There are different categories of useful stuff in the languages: arrays,
loops, unittest, etc.
And then there is 'private'. Some programmer writes an implementation
detail 20 years ago:
2005: Awesome code written by Alice without 'private'
2020: Bob found it useful to use some implementation detail
2025: The original code is changed by Charles
2025.01: Bob's code broke
2025.02: Today's Alice doesn't care; Alice of 20 years ago doesn't exist
anyway
Is that something a programming language should handle? Please compare
it with other useful features of programming languages. They
collectively make an engineering tool. 'private' does not contribute.
Access specifiers have nothing to do with the behavior of the program.
And I claim their improvement on code maintenance is a fallacy. I
followed that gospel without any question for decades. Now I see that it
was wasted neural bandwidth.
Aside: I have similar feelings for 'const' because as soon as it
interferes with what I'm trying to do, I replace it with 'auto'. Hm?
What happened there? What was the value of 'const' then? Say, I made a
variable 'const' yesterday but I want to change its value e.g. inside a
loop today. Do you think I respect my decision from yesterday and create
a separate variable to mutate? No: I replace 'const' with 'auto' and get
things done. Seen from this angle, 'const' is another little friend of
'private' that cannot.
More aside: I "grew up" in C++ circles and did follow many gospels
there. It took me a while to see the light on religious guidelines.

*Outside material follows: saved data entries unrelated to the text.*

/-- R234: units `lo` to `lo + n` − 1 of XCONV. -/
def State.makeConv (s : State) (o : Nat) (h : OpHead) (f : EngF) (fid lane : Nat) (d : CopyData) (lo n : Nat) : MakeOut :=
  let df := tyFmt f.ty
  let per := if isBlockFmt df then 32 else 1
  match s.placeBytes h.who .load d.src 1 with
  | .error m => .miss (m.engine d.src) s
  | .ok pg =>
    let sf := pg.fmt
    if sf = 0 then .miss (.cause 0x046 d.src) s
    else match xconvCheck f d.dst d.src d.cnt sf with
    | some c => .miss (.cause c d.src) s
    | none => match mapE (s.convElem h.who d sf) (from_ (lo * per) (n * per)) with
      | .error m => .miss m s
      | .ok es =>
        let z := fmtElem sf
        match s.farTurn h.part (s.engineReader o h fid lane .cp) (es.flatMap fun e => e.bytes z) with
        | .wait s => .wait s
        | .miss m s => .miss m s
        | .ready => match s.readEngine (s.engineReader o h fid lane .cp) (if z = 8 then 8 else 4) (es.flatMap fun e => e.bytes z) with
        | none => .wait s
        | some (m, src, s) =>
          let s := s.dropFar (readId o lane)
          let hz := d.hz.getD (s.hz h.core)
          let st (l : List ElemAt) : Stamp := olderAll hz (l.flatMap fun e => e.stamps m z)
          if per = 1 then
            let outs := es.map fun e => (cvtV (fmtOf f.ty) f.rm (e.value m sf), st [e])
            .made ⟨outs.flatMap fun v => (bytesLE (fmtElem df) v.1.1).map fun b => (b, v.2), [],
              outs.foldl (fun x v => x ||| v.1.2) 0, src⟩ s
          else
            let blocks := piecesBy 32 n es
            match mapE (fun k => s.frameWord h.who (d.dst + BitVec.ofNat 64 ((lo + k) * fmtBlock df))) (List.range n) with
            | .error m => .miss m s
            | .ok ws =>
              let outs := blocks.map fun b => (convBlock f (b.map fun e => e.value m sf), st b)
              .made ⟨outs.flatMap fun v => v.1.1.map fun b => (b, v.2),
                (ws.zip outs).map fun w => (w.1, (bytesLE 2 w.2.1.2.1).map fun b => (b, w.2.2)),
                outs.foldl (fun x v => x ||| v.1.2.2) 0, src⟩ s

/-- R234: up to `n` units that stand in a chute are popped: what their pushes carry reaches the entry (R170). -/
def State.popUnits (s : State) (h : OpHead) (fid : Nat) (d : CopyData) (n : Nat) : CopyData × State :=
  let t := s.team h.team
  let entries := t.chuteAt h.core d.src.toNat
  let took := entries.take n
  let s := s.modTeam h.team fun t => { t with chutes := aset t.chutes (chuteKey t h.core d.src.toNat) (entries.drop n) }
  let s := (s.learn [fid] .cp (took.foldl (fun m e => union m e.carry) [])).modFibre fid fun f =>
    { f with after := took.foldl (fun m e => union m e.after) f.after }
  ({ d with pos := d.pos + took.length, buf := d.buf ++ took.flatMap fun e => (bytesLE 8 e.val.toNat).map fun b => (b, e.st) }, s)

/-- Units `d.pos` to `d.pos + n` − 1 of an entry. -/
def State.makeUnits (s : State) (o : Nat) (h : OpHead) (i : Instr) (fid lane : Nat) (d : CopyData) (n : Nat) : MakeOut :=
  if n = 0 then .made ⟨[], [], 0, []⟩ s
  else match i with
  | .xfill _ => .made ⟨((List.range n).flatMap fun _ => bytesLE 4 d.pat.toNat).map fun b => (b, d.patSt), [], 0, []⟩ s
  | .xconv f => s.makeConv o h f fid lane d d.pos n
  | .xcopyPop _ => .made ⟨[], [], 0, []⟩ s
  | _ => s.makeCopy o h fid lane (d.src + BitVec.ofNat 64 (4 * d.pos)) n

/-- R237: where a piece of the destination ends: at a multiple of 128 bytes, or of the bytes that share a granule of frame
words. -/
def pieceSize : Instr → Nat
  | .xconv f => if isBlockFmt (tyFmt f.ty) then 16 * fmtBlock (tyFmt f.ty) else 128
  | _ => 128

/-- Bytes cut where granules end, as cells for some destination words of 4 bytes. -/
def cellsOf (ls : List ELoc) (bs : List (Byte × Stamp)) : List ECell :=
  let words := (ls.zip (piecesBy 4 ls.length bs))
  words.foldr (fun w acc => match acc with
    | (e, b) :: rest => if w.1.loc / 32 == e.loc / 32 && w.1.loc + 4 == e.loc then (w.1, w.2 ++ b) :: rest else w :: acc
    | [] => [w]) []

/-- The destination page's format must be that of XCONV (R234). -/
def State.dstFmtBad (s : State) (w : Who) (i : Instr) (va : DWord) (n : Nat) : Bool :=
  match i with
  | .xconv f => (List.range n).any fun k => match s.placeBytes w .store (va + BitVec.ofNat 64 (4 * k)) 1 with
    | .ok pg => pg.fmt != tyFmt f.ty
    | .error _ => false
  | _ => false

/-- One piece of an entry has been made: write it (R231). -/
def State.writePiece (s : State) (o : Nat) (h : OpHead) (fid lane : Nat) (d : CopyData) (ls : List ELoc) (m : Made) (n units : Nat) : CopyData × State :=
  let bytes := d.buf ++ m.bytes
  let (bad, tags, s) := s.engineWrite h fid .cp (cellsOf ls (bytes.take n) ++ m.words)
  let s := (s.engineGot o fid lane .cp m.src).modTeam h.team fun t => { t with fx := t.fx ||| m.exc }
  ({ d with pos := d.pos + units, buf := bytes.drop n, waits := d.waits ++ tags
            failed := (bad.head?).map fun e => (e.1, BitVec.ofNat 64 e.2.va) }, s)

/-- R172, R234: `.lu` drops a line of the source once its last byte in the source has been read: the lines that end within bytes `lo` to
`hi` − 1 of the source. -/
def State.dropRead (s : State) (o : Nat) (h : OpHead) (i : Instr) (lane : Nat) (d : CopyData) (lo hi : Nat) : State :=
  let lu := match i with
    | .xcopy f | .xcopyPush f => f.flags.getLsbD 2
    | _ => false
  if !lu then s
  else
    let src := d.src.toNat
    let lines := ((List.range ((hi - lo) / 128 + 2)).map fun k => (src + lo) / 128 + k).filter fun l =>
      let e := min (128 * l + 128) (src + d.cnt)
      decide (src + lo < e) && decide (e ≤ src + hi)
    lines.foldl (fun s l => match s.placeBytes h.who .load (BitVec.ofNat 64 (128 * l)) 1 with
      | .ok pg =>
        if pg.loc < 2 ^ 60 then
          let id := s.uid
          (s.dropLine [readId o lane] (pg.loc / 128)).modTeam h.team fun t => { t with cpMade := union t.cpMade [id] }
        else s
      | .error _ => s) s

A stab at C++: "costexpr everything". Ha ha! My translation: "We
continue to fail, so you should follow hundreds of guidelines to write
correct programs."
> If anything, making something
> public when it doesn't need to be makes it harder to maintain and
refactor
> that code.
Sure, 'public' when used explicitly is an implication. What if I do not
use any access specifier and name some variables with an underscore.

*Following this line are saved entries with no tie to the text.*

-- ==== Sys2Proof/Machine/Runs.lean ====
section
/-!
DEFINITION. Runs of collective graphs: the start protocol, chunks, the actions of nodes, aborts and completion
(R315 to R320).
-/
namespace Sys2Proof.Machine

/-! ### Runs of this device -/

def State.setRun (s : State) (k : Nat) (r : Run) : State := { s with runs := aset s.runs k r }
def State.modRun (s : State) (k : Nat) (f : Run → Run) : State := { s with runs := aupd s.runs k f }
def Run.node (r : Run) (i : Nat) : NodeState :=
  (aget? r.nodes i).getD { deps := 0, acted := true, failed := false, cause := 0, fx := 0, arrived := [], team := none, carry := [] }
def Run.setNode (r : Run) (i : Nat) (n : NodeState) : Run := { r with nodes := aset r.nodes i n }

/-- The run of this device that a flit names: its COLLID and the run number modulo 2^20. -/
def State.runOf (s : State) (collid : BitVec 32) (run : Nat) : Option (Nat × Run) :=
  s.runs.find? fun r => r.2.collid == collid && r.2.run % 2 ^ 20 == run && r.2.state != .complete

def Run.key (r : Run) : Nat × Nat := (r.collid.toNat, r.run % 2 ^ 20)

/-- R315: staging units that no run holds. -/
def State.stagingFree (s : State) : Nat :=
  Config.stagingUnits - ((s.runs.filter fun r => r.2.state == .granted || r.2.state == .started).map fun r => r.2.staging).sum

/-- The lowest compute die of a partition, beside which a run's staging stands (log 17). -/
def Part.lowCore (p : Part) : Nat := 16 * (((bitList 8 p.dies.toNat).head?).getD 0)

/-- What the parts of an engine's work that serve a node go by: no team, the launch, the partition. -/
def State.runHead (s : State) (r : Run) (know : List Nat) : OpHead :=
  { OpHead.zero with team := s.uid, launch := r.launch, part := r.part, core := (s.part r.part).lowCore, issuedAt := s.clock, know, after := r.after }

/-- R140, R345: the collective engine stands on the yard die, which uses its time as the horizon. -/
def State.runHz (s : State) (r : Run) : Word := tstamp (s.part r.part).time

/-! ### Run control (R315) -/

/-- Send a run-control message (0 GRANT, 1 START, 2 REVOKE, 3 ABORT); to this device itself without the link. -/
def State.tellRun (s : State) (r : Run) (dev what : Nat) : State :=
  if dev = Config.deviceId.toNat then { s with control := s.control ++ [(what, r.key.1, r.key.2, dev)] }
  else match s.request r.part dev 9 (r.collid.toNat * 2 ^ 15) (what + r.key.2 * 2 ^ 12) [] [] [] with
    | some (_, s) => s
    | none => s

/-- Take the first message of a kind for a run. -/
def State.takeMsg (s : State) (what : Nat) (collid : BitVec 32) (run : BitVec 20) (dev : Option Nat) : Option (Nat × State) :=
  let mine (m : Nat × Nat × Nat × Nat) : Bool := m.1 == what && m.2.1 == collid.toNat && m.2.2.1 == run.toNat
    && (match dev with | some d => m.2.2.2 == d | none => true)
  match s.control.find? mine with
  | none => none
  | some m => some (m.2.2.2, { s with control := s.control.erase m })

/-- R311: the previous run of the slot has completed here. -/
def State.runTurn (s : State) (r : Run) : Bool := ((s.graph r.slot).done + 1) % 2 ^ 32 == r.run

/-- Is run `a` before run `b`: the lower COLLID first? -/
def runBefore (a b : Nat × Run) : Bool :=
  decide (a.2.collid.toNat < b.2.collid.toNat) || (a.2.collid == b.2.collid && decide (a.2.run < b.2.run))

/-- R315, steps 2 and 3: the waiting run with the lowest COLLID takes its staging, or what stands in its way is revoked. -/
def execRunTake (s : State) : Host.Outcome State Fault Refusal :=
  let waiting := (s.runs.filter fun r => r.2.state == .waiting && !r.2.aborted && s.runTurn r.2).foldl (fun acc x => insertBy runBefore x acc) []
  match waiting with
  | [] => .next s
  | (k, r) :: _ =>
    if r.staging ≤ s.stagingFree then
      let s := s.setRun k { r with state := .granted }
      .next (s.tellRun r (s.graph r.slot).coord 0)
    else
      let later := s.runs.filter fun x => x.2.state == .granted && !x.2.revoking && decide (r.collid.toNat < x.2.collid.toNat)
      .next (later.foldl (fun s x => (s.modRun x.1 fun y => { y with revoking := true }).tellRun x.2 (s.graph x.2.slot).coord 2) s)

/-- R315, step 4: the coordinator counts a GRANT, and sends START once it holds them all. -/
def execRunGrant (collid : BitVec 32) (run : BitVec 20) (s : State) : Host.Outcome State Fault Refusal :=
  match s.runOf collid run.toNat, s.takeMsg 0 collid run none with
  | some (k, r), some (dev, s) =>
    let r := { r with grants := union r.grants [dev] }
    if r.grants.length = (s.graph r.slot).ndev && !r.startSent then
      .next (r.grants.foldl (fun s d => s.tellRun r d 1) (s.setRun k { r with startSent := true }))
    else .next (s.setRun k r)
  | _, _ => .next s

/-- R315, step 5: a granted run starts. -/
def State.startRun (s : State) (k : Nat) : State :=
  s.modRun k fun r => if r.state = .granted then { r with state := .started, revoking := false } else r

/-- R315, step 5: START arrives; it has no further effect on a run that a chunk has started. -/
def execRunStart (collid : BitVec 32) (run : BitVec 20) (s : State) : Host.Outcome State Fault Refusal :=
  match s.takeMsg 1 collid run none with
  | none => .next s
  | some (_, s) => match s.runOf collid run.toNat with
    | some (k, _) => .next (s.startRun k)
    | none => .next s

/-- R315, step 3: the coordinator takes a REVOKE unless it has sent START, and says so to the device, which frees the units. A REVOKE
that has overtaken the GRANT to which it belongs waits for it (log 39). -/
def execRunRevoke (collid : BitVec 32) (run : BitVec 20) (dev : BitVec 8) (s : State) : Host.Outcome State Fault Refusal :=
  let s0 := s
  match s.runOf collid run.toNat, s.takeMsg 2 collid run (some dev.toNat) with
  | some (k, r), some (d, s) =>
    let coord := (s.graph r.slot).coord
    let own := Config.deviceId.toNat
    let freed (s : State) : State := s.modRun k fun x =>
      if x.state = .granted && x.revoking then { x with state := .waiting, revoking := false } else x
    if coord = own then
      if r.startSent then .next s
      else if !r.grants.contains d then .next s0
      else
        let s := s.modRun k fun x => { x with grants := x.grants.filter fun g => g != d }
        .next (if d = own then freed s else s.tellRun r d 2)
    else if d = coord then .next (freed s)
    else .next s
  | _, _ => .next s

/-! ### Wires (R316, R317) -/

/-- Bytes of a chunk of `n` elements: the elements, then for .mx8 the scales of their blocks (log 16). -/
def wireBytes (t : Ty) (n : Nat) : Nat := n * gsize t + (if t = .mx8 then (n + 31) / 32 else 0)

/-- The codes and stamps of `n` elements of a type in some bytes. -/
def elemsIn (h : Word) (t : Ty) (n : Nat) (bs : List (Byte × Stamp)) : List (Nat × Stamp) :=
  (piecesBy (gsize t) n bs).map fun e => (leNat (e.map fun b => b.1), olderAll h (e.map fun b => b.2))

def elemBytes (t : Ty) (es : List (Nat × Stamp)) : List (Byte × Stamp) :=
  es.flatMap fun e => (bytesLE (gsize t) e.1).map fun b => (b, e.2)

/-- CVT of a code of a float type; integers and bytes as they stand (R316). -/
def wireCvt (dst src : Ty) (rm : RM) (v : Nat) : Nat × Flags := if gFloat src then cvtCode dst src rm v else (v, 0)

/-- What SEND puts on the wire, with the exceptions. -/
def sendWire (h : Word) (x : GNode) (es : List (Nat × Stamp)) : List (Byte × Stamp) × Flags :=
  let rm := rmOf (BitVec.ofNat 3 x.rm)
  if x.wt = .mx8 then
    let blocks := piecesBy 32 ((es.length + 31) / 32) es
    let qs := blocks.map fun b =>
      let vs := (b.map fun e => f32V e.1) ++ List.replicate (32 - b.length) (.zero false)
      (quantMx rm vs, b.length, olderAll h (b.map fun e => e.2))
    (qs.flatMap (fun q => (q.1.2.1.take q.2.1).map fun c => (BitVec.ofNat 8 c, q.2.2)) ++ qs.map (fun q => (BitVec.ofNat 8 q.1.1, q.2.2)),
      qs.foldl (fun m q => m ||| q.1.2.2) 0)
  else
    let outs := es.map fun e => (wireCvt x.wt x.st rm e.1, e.2)
    (elemBytes x.wt (outs.map fun o => (o.1.1, o.2)), outs.foldl (fun m o => m ||| o.1.2) 0)

/-- A wire element: its code, the scale of its block, and its stamp. -/
structure WireElem where
  code : Nat
  scale : Nat
  st : Stamp
  deriving DecidableEq, Repr

/-- The elements of a chunk that has arrived. -/
def wireElems (h : Word) (t : Ty) (n : Nat) (bs : List (Byte × Stamp)) : List WireElem :=
  (elemsIn h t n (bs.take (n * gsize t))).zipIdx.map fun e =>
    ⟨e.1.1, (((bs[n * gsize t + e.2 / 32]?).map fun b => b.1.toNat).getD 0), e.1.2⟩

/-- The exact value of a wire element of a float type (R112). -/
def WireElem.value (t : Ty) (e : WireElem) : FV := if t = .mx8 then mxValue e.scale e.code else decodeF (fmtOf t) e.code

/-- R316, RECV. -/
def recvElem (x : GNode) (e : WireElem) : Nat × Flags :=
  if x.wt = .mx8 && x.dt ≠ .mx8 then cvtV (fmtOf x.dt) (rmOf (BitVec.ofNat 3 x.rm)) (e.value .mx8)
  else if x.wt = .mx8 then (e.code, 0)
  else wireCvt x.dt x.wt (rmOf (BitVec.ofNat 3 x.rm)) e.code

Anything that is accessible is *not* part of an API. The API comes with
documentation and examples. Any person who strays from the API can do
whatever they want.
> As far as public libraries go, any time that any symbol is
> public, someone is going to use it, and you're stuck with its design.
Not at all. I am responsible only for the "API" part of my library: A
couple of structs and a couple of functions. I can change the rest as
freely as I want.
> And when the code is open source, if someone wants to use it, they can
> always just copy it into their own code and do whatever they want with it
> without creating any additional burden for the maintainers of the library
> that the code was taken from.
Although done even by me, that's not advisable because that person would
be living with undiscovered bugs in their copy.

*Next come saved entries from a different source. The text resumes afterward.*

-- ==== Sys2Proof/Machine/Step.lean ====
section
/-!
DEFINITION. One step of the device, and the state in which a given word is its next instruction.
-/
namespace Sys2Proof.Machine

/-- One step: the next act of the agenda (log 1). -/
def step (s : State) : Host.Outcome State Fault Refusal :=
  match s.nextAct with
  | (a, t) => runAct a t

/-- `s` with the word `w` at the PC of the slot that issues next (log 20). A word has 96 bits whatever `nbits`. -/
def State.withFetchWord (s : State) (_nbits w : Nat) : State := s.probe (w % 2 ^ 96)

end Sys2Proof.Machine
end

> But when you make a symbol public in a
> library which is publicly available, you're essentially creating a
contract
> with your users and limiting the changes that you can make to the those
> symbols.
That's a fallacy. I can change any non-API feature. And what if it broke
a person's code? Who is this fictional person anyway? Do you see how all
of this stands on hypothesis?
> So, there's a real cost to making a symbol public, and I'm 100% in
> the camp that symbols should not be public if they don't need to be.
So, we are in agreement: If access specifiers did not exist, nobody
would make any symbol 'public.' ;)
> private symbols are
> implementation details which can be changed as necessary so long as those
> changes don't break the functionality provided by the public symbols. So,
> from the standpoint of code maintenance, there can be real value in
keeping
> symbols private.
The different view point I have is that how such a feature is not
necessary and is outside of the useful feature set a programming
language provides. I can't imagine that Alice in the scenario above
really wants to protect an unknown user in the future. A protection from
a slight possibility that what that used found useful may change in the
future. This is absolutely the wrong kind of focus on an engineering
tool. It smells a lot like what C++ programmers tell each other to do
religiously. And I strongly think gospel-style craftspersonship of
programming is behind these mostly-unquestioned "features'.